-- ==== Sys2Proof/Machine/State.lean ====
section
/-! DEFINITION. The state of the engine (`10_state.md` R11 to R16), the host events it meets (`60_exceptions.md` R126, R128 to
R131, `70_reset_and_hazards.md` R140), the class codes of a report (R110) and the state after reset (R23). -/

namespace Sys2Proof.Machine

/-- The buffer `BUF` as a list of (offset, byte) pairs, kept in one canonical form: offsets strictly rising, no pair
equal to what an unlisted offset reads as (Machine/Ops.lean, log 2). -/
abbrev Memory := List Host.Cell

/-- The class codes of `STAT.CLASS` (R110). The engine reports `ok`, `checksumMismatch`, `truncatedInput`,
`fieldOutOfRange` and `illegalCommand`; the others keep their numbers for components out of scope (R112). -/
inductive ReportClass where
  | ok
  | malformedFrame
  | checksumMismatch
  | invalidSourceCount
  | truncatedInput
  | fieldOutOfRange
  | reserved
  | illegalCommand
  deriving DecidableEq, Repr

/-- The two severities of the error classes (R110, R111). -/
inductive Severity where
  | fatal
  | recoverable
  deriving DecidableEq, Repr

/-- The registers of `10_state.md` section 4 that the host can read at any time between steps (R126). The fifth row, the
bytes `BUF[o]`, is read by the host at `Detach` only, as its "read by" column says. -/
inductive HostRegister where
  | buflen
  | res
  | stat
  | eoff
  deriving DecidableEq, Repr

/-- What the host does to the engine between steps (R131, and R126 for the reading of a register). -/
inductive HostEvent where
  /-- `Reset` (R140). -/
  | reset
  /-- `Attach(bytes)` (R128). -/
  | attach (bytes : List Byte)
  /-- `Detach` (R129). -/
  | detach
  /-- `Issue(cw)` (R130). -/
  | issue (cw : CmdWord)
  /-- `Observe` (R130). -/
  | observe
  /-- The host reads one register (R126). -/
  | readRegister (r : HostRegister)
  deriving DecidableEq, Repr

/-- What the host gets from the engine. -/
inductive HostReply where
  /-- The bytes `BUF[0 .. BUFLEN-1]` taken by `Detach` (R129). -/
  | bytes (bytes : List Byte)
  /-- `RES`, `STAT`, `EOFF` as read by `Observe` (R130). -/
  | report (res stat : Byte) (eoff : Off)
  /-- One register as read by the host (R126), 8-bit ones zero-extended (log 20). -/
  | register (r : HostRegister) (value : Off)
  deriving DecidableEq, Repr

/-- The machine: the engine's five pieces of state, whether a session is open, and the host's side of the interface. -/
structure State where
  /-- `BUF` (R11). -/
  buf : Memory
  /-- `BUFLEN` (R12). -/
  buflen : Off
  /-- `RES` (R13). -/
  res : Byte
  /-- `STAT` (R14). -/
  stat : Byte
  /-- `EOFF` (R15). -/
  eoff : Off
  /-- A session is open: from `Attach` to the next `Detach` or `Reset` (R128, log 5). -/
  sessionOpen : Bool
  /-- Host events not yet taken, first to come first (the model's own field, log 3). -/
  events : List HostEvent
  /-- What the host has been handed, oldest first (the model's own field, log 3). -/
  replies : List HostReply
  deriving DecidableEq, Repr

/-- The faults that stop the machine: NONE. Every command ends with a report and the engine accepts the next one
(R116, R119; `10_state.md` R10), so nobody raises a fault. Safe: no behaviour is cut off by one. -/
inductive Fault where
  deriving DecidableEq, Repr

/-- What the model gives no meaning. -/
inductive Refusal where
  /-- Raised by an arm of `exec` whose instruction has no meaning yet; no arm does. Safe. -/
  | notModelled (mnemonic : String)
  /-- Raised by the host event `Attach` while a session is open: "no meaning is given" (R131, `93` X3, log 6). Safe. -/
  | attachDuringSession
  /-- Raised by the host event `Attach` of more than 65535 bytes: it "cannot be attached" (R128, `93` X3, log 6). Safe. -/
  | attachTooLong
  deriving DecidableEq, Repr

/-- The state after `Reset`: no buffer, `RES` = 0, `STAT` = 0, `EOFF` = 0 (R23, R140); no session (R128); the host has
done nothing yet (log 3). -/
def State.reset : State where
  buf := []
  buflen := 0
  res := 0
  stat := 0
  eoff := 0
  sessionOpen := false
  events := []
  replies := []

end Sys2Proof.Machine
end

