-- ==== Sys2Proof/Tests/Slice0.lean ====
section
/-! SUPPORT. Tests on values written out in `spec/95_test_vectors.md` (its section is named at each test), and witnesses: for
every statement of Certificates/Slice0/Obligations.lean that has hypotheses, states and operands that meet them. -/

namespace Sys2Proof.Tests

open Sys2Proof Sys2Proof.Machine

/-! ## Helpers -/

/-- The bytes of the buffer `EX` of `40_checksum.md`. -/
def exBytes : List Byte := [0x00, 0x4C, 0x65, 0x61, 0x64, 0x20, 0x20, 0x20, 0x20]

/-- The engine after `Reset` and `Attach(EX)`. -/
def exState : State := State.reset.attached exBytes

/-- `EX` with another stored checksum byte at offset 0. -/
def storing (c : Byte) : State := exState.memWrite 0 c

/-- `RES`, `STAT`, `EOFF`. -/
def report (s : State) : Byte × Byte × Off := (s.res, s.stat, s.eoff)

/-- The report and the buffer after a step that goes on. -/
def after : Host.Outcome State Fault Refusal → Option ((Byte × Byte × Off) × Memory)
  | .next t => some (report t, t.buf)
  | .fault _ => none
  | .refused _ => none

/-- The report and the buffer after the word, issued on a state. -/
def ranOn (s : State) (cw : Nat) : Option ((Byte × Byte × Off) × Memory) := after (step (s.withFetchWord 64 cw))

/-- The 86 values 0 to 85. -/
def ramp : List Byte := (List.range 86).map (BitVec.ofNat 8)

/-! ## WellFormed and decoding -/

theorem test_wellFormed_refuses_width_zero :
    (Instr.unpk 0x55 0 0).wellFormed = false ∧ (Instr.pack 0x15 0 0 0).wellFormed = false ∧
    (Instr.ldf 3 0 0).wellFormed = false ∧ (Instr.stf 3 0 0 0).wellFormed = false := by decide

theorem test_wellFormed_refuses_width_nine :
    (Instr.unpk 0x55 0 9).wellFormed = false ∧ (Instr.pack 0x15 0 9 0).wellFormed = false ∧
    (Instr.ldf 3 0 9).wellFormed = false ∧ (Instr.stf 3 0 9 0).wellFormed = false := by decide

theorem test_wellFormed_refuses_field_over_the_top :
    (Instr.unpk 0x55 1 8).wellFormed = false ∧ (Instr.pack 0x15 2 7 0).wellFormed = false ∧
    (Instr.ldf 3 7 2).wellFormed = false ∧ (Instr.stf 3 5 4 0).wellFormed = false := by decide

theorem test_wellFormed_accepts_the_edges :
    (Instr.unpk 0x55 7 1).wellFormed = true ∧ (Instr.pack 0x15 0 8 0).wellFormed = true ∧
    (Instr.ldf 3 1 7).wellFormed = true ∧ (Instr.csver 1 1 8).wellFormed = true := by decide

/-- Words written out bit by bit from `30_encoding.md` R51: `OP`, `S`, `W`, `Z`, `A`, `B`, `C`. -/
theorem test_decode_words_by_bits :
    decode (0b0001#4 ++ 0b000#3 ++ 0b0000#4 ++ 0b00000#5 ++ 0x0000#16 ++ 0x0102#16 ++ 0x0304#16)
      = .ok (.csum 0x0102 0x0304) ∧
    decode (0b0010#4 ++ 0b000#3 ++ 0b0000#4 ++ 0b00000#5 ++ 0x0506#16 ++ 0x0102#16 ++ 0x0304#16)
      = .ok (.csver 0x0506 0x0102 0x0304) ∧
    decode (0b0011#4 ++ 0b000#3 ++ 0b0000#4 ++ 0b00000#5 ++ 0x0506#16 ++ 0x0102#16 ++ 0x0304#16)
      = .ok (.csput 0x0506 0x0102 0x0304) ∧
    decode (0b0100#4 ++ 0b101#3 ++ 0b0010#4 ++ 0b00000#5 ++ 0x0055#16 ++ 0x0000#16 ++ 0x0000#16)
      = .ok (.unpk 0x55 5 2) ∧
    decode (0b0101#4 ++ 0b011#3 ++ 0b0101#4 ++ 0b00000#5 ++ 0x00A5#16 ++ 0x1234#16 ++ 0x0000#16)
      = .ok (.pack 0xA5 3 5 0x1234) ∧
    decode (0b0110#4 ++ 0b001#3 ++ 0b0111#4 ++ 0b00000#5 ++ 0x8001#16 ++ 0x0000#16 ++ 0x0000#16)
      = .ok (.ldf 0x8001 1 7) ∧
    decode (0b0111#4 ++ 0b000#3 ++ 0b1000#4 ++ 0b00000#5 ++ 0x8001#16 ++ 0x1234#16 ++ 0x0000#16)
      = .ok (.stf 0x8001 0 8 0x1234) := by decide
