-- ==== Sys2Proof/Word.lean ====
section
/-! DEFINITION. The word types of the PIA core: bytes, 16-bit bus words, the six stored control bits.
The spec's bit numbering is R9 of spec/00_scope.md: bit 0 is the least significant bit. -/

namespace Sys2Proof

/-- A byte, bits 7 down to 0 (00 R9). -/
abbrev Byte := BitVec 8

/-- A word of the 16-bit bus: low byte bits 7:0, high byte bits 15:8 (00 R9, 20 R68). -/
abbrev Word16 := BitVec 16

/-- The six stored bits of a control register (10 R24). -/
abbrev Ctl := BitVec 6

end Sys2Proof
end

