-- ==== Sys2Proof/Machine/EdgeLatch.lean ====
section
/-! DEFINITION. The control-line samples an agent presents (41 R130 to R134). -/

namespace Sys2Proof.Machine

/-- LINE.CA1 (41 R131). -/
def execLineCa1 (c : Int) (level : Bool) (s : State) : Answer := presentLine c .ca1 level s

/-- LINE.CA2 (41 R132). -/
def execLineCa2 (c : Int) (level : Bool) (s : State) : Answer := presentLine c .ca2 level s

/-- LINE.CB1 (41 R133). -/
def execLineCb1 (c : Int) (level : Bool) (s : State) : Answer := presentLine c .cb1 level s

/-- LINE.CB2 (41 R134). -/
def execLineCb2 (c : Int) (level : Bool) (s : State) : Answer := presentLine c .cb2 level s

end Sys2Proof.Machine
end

____

- Problem details
The lines above from the one with "fifth row, the" through the one with "a register). -/" are to be duplicated exactly, ends included, with nothing added.

- Written response
/-- The registers of `10_state.md` section 4 that the host can read at any time between steps (R126). The fifth row, the
bytes `BUF[o]`, is read by the host at `Detach` only, as its "read by" column says. -/
inductive HostRegister where
  | buflen
  | res
  | stat
  | eoff
  deriving DecidableEq, Repr

/-- What the host does to the engine between steps (R131, and R126 for the reading of a register). -/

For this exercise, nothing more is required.